--- Dataset records Enclosed Below ---
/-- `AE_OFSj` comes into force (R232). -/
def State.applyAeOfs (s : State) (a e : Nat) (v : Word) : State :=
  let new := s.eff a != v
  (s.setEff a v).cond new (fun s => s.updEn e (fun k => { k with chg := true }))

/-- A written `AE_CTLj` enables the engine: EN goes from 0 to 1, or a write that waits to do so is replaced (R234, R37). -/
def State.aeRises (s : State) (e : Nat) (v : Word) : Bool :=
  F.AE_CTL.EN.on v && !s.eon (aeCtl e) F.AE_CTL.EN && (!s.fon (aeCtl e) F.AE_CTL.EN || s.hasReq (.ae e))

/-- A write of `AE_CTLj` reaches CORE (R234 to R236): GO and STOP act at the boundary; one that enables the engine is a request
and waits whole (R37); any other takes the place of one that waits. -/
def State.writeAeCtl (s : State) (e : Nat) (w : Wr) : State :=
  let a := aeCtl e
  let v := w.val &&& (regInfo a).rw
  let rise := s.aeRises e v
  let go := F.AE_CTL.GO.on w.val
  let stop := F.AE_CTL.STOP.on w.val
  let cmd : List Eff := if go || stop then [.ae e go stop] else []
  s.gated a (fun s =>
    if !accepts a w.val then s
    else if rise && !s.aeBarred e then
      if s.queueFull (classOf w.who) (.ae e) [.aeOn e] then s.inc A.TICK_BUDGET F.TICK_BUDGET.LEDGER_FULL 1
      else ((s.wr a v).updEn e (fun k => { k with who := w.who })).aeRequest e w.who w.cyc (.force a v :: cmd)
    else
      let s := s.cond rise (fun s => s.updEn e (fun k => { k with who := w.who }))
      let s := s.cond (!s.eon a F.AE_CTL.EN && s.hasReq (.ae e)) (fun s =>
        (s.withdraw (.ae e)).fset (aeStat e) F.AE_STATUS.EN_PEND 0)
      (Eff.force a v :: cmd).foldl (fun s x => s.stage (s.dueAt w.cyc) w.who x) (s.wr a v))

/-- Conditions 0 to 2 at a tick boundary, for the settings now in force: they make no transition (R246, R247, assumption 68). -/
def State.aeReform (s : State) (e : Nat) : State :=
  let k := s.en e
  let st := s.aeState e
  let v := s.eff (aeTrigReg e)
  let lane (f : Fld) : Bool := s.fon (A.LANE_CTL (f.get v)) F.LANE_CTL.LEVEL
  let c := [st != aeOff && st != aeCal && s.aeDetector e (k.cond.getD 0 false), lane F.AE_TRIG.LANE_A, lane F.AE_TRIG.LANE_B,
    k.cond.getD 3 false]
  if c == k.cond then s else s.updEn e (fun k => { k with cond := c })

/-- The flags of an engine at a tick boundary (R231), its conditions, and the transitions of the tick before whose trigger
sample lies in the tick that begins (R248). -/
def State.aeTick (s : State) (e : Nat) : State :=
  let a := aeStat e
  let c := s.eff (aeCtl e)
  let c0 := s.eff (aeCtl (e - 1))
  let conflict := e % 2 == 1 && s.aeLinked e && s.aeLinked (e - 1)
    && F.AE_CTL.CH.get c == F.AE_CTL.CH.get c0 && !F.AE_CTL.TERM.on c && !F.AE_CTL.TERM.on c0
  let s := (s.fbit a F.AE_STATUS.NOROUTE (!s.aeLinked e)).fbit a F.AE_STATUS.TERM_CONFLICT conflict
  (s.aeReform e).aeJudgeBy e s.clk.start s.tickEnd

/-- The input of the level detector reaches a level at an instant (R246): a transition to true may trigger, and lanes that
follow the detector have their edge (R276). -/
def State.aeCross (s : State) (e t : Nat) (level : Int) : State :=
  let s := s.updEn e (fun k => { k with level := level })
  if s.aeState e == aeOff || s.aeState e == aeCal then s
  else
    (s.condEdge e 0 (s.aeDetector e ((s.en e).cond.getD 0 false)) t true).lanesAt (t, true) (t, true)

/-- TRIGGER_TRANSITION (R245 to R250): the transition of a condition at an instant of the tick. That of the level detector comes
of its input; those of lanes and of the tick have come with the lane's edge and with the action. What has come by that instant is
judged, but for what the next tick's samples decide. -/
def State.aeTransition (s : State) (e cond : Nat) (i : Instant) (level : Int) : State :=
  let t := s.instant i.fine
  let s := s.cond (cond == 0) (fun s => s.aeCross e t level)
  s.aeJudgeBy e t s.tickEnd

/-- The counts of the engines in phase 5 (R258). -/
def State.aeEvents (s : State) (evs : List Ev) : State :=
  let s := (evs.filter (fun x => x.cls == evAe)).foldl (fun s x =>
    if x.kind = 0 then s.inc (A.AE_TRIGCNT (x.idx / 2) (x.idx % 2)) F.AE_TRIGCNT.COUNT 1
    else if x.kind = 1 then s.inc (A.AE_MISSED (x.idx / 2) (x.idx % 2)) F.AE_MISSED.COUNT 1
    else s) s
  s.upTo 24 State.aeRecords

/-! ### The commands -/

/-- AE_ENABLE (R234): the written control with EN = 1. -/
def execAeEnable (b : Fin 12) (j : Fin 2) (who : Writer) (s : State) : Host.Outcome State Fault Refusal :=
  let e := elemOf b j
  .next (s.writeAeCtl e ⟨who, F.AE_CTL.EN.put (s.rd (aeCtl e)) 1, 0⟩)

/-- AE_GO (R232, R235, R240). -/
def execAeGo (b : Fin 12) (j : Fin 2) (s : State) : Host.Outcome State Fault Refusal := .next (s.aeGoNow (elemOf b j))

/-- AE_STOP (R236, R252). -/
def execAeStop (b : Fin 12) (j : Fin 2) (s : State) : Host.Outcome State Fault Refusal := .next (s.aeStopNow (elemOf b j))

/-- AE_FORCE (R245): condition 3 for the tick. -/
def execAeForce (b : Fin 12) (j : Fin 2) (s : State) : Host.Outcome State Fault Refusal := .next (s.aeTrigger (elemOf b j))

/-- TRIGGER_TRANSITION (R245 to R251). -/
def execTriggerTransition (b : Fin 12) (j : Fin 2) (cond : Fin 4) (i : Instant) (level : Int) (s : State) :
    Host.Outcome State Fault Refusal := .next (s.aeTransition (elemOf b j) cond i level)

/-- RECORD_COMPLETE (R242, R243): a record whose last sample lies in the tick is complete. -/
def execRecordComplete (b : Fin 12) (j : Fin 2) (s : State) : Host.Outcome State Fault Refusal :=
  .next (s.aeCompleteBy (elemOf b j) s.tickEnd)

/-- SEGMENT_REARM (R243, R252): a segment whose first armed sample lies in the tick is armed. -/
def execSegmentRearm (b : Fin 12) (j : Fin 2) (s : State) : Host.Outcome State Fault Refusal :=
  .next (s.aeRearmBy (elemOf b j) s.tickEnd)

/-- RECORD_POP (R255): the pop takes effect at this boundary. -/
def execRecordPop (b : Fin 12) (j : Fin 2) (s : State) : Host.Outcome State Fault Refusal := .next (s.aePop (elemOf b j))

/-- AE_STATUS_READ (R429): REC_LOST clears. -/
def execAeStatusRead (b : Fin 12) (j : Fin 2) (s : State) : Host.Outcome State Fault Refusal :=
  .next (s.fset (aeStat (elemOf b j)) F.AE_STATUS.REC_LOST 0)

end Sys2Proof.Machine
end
--- End of Enclosed Dataset records ---
• _Exercise goal_
Take the entries above and transcribe them in full.

• _Written response_
/-- `AE_OFSj` comes into force (R232). -/
def State.applyAeOfs (s : State) (a e : Nat) (v : Word) : State :=
  let new := s.eff a != v
  (s.setEff a v).cond new (fun s => s.updEn e (fun k => { k with chg := true }))

/-- A written `AE_CTLj` enables the engine: EN goes from 0 to 1, or a write that waits to do so is replaced (R234, R37). -/
def State.aeRises (s : State) (e : Nat) (v : Word) : Bool :=
  F.AE_CTL.EN.on v && !s.eon (aeCtl e) F.AE_CTL.EN && (!s.fon (aeCtl e) F.AE_CTL.EN || s.hasReq (.ae e))

/-- A write of `AE_CTLj` reaches CORE (R234 to R236): GO and STOP act at the boundary; one that enables the engine is a request
and waits whole (R37); any other takes the place of one that waits. -/
def State.writeAeCtl (s : State) (e : Nat) (w : Wr) : State :=
  let a := aeCtl e
  let v := w.val &&& (regInfo a).rw
  let rise := s.aeRises e v
  let go := F.AE_CTL.GO.on w.val
  let stop := F.AE_CTL.STOP.on w.val
  let cmd : List Eff := if go || stop then [.ae e go stop] else []
  s.gated a (fun s =>
    if !accepts a w.val then s
    else if rise && !s.aeBarred e then
      if s.queueFull (classOf w.who) (.ae e) [.aeOn e] then s.inc A.TICK_BUDGET F.TICK_BUDGET.LEDGER_FULL 1
      else ((s.wr a v).updEn e (fun k => { k with who := w.who })).aeRequest e w.who w.cyc (.force a v :: cmd)
    else
      let s := s.cond rise (fun s => s.updEn e (fun k => { k with who := w.who }))
      let s := s.cond (!s.eon a F.AE_CTL.EN && s.hasReq (.ae e)) (fun s =>
        (s.withdraw (.ae e)).fset (aeStat e) F.AE_STATUS.EN_PEND 0)
      (Eff.force a v :: cmd).foldl (fun s x => s.stage (s.dueAt w.cyc) w.who x) (s.wr a v))

/-- Conditions 0 to 2 at a tick boundary, for the settings now in force: they make no transition (R246, R247, assumption 68). -/
def State.aeReform (s : State) (e : Nat) : State :=
  let k := s.en e
  let st := s.aeState e
  let v := s.eff (aeTrigReg e)
  let lane (f : Fld) : Bool := s.fon (A.LANE_CTL (f.get v)) F.LANE_CTL.LEVEL
  let c := [st != aeOff && st != aeCal && s.aeDetector e (k.cond.getD 0 false), lane F.AE_TRIG.LANE_A, lane F.AE_TRIG.LANE_B,
    k.cond.getD 3 false]
  if c == k.cond then s else s.updEn e (fun k => { k with cond := c })

/-- The flags of an engine at a tick boundary (R231), its conditions, and the transitions of the tick before whose trigger
sample lies in the tick that begins (R248). -/
def State.aeTick (s : State) (e : Nat) : State :=
  let a := aeStat e
  let c := s.eff (aeCtl e)
  let c0 := s.eff (aeCtl (e - 1))
  let conflict := e % 2 == 1 && s.aeLinked e && s.aeLinked (e - 1)
    && F.AE_CTL.CH.get c == F.AE_CTL.CH.get c0 && !F.AE_CTL.TERM.on c && !F.AE_CTL.TERM.on c0
  let s := (s.fbit a F.AE_STATUS.NOROUTE (!s.aeLinked e)).fbit a F.AE_STATUS.TERM_CONFLICT conflict
  (s.aeReform e).aeJudgeBy e s.clk.start s.tickEnd

/-- The input of the level detector reaches a level at an instant (R246): a transition to true may trigger, and lanes that
follow the detector have their edge (R276). -/
def State.aeCross (s : State) (e t : Nat) (level : Int) : State :=
  let s := s.updEn e (fun k => { k with level := level })
  if s.aeState e == aeOff || s.aeState e == aeCal then s
  else
    (s.condEdge e 0 (s.aeDetector e ((s.en e).cond.getD 0 false)) t true).lanesAt (t, true) (t, true)

/-- TRIGGER_TRANSITION (R245 to R250): the transition of a condition at an instant of the tick. That of the level detector comes
of its input; those of lanes and of the tick have come with the lane's edge and with the action. What has come by that instant is
judged, but for what the next tick's samples decide. -/
def State.aeTransition (s : State) (e cond : Nat) (i : Instant) (level : Int) : State :=
  let t := s.instant i.fine
  let s := s.cond (cond == 0) (fun s => s.aeCross e t level)
  s.aeJudgeBy e t s.tickEnd

/-- The counts of the engines in phase 5 (R258). -/
def State.aeEvents (s : State) (evs : List Ev) : State :=
  let s := (evs.filter (fun x => x.cls == evAe)).foldl (fun s x =>
    if x.kind = 0 then s.inc (A.AE_TRIGCNT (x.idx / 2) (x.idx % 2)) F.AE_TRIGCNT.COUNT 1
    else if x.kind = 1 then s.inc (A.AE_MISSED (x.idx / 2) (x.idx % 2)) F.AE_MISSED.COUNT 1
    else s) s
  s.upTo 24 State.aeRecords

/-! ### The commands -/

/-- AE_ENABLE (R234): the written control with EN = 1. -/
def execAeEnable (b : Fin 12) (j : Fin 2) (who : Writer) (s : State) : Host.Outcome State Fault Refusal :=
  let e := elemOf b j
  .next (s.writeAeCtl e ⟨who, F.AE_CTL.EN.put (s.rd (aeCtl e)) 1, 0⟩)

/-- AE_GO (R232, R235, R240). -/
def execAeGo (b : Fin 12) (j : Fin 2) (s : State) : Host.Outcome State Fault Refusal := .next (s.aeGoNow (elemOf b j))

/-- AE_STOP (R236, R252). -/
def execAeStop (b : Fin 12) (j : Fin 2) (s : State) : Host.Outcome State Fault Refusal := .next (s.aeStopNow (elemOf b j))

/-- AE_FORCE (R245): condition 3 for the tick. -/
def execAeForce (b : Fin 12) (j : Fin 2) (s : State) : Host.Outcome State Fault Refusal := .next (s.aeTrigger (elemOf b j))

/-- TRIGGER_TRANSITION (R245 to R251). -/
def execTriggerTransition (b : Fin 12) (j : Fin 2) (cond : Fin 4) (i : Instant) (level : Int) (s : State) :
    Host.Outcome State Fault Refusal := .next (s.aeTransition (elemOf b j) cond i level)

/-- RECORD_COMPLETE (R242, R243): a record whose last sample lies in the tick is complete. -/
def execRecordComplete (b : Fin 12) (j : Fin 2) (s : State) : Host.Outcome State Fault Refusal :=
  .next (s.aeCompleteBy (elemOf b j) s.tickEnd)

/-- SEGMENT_REARM (R243, R252): a segment whose first armed sample lies in the tick is armed. -/
def execSegmentRearm (b : Fin 12) (j : Fin 2) (s : State) : Host.Outcome State Fault Refusal :=
  .next (s.aeRearmBy (elemOf b j) s.tickEnd)

/-- RECORD_POP (R255): the pop takes effect at this boundary. -/
def execRecordPop (b : Fin 12) (j : Fin 2) (s : State) : Host.Outcome State Fault Refusal := .next (s.aePop (elemOf b j))

/-- AE_STATUS_READ (R429): REC_LOST clears. -/
def execAeStatusRead (b : Fin 12) (j : Fin 2) (s : State) : Host.Outcome State Fault Refusal :=
  .next (s.fset (aeStat (elemOf b j)) F.AE_STATUS.REC_LOST 0)

end Sys2Proof.Machine
end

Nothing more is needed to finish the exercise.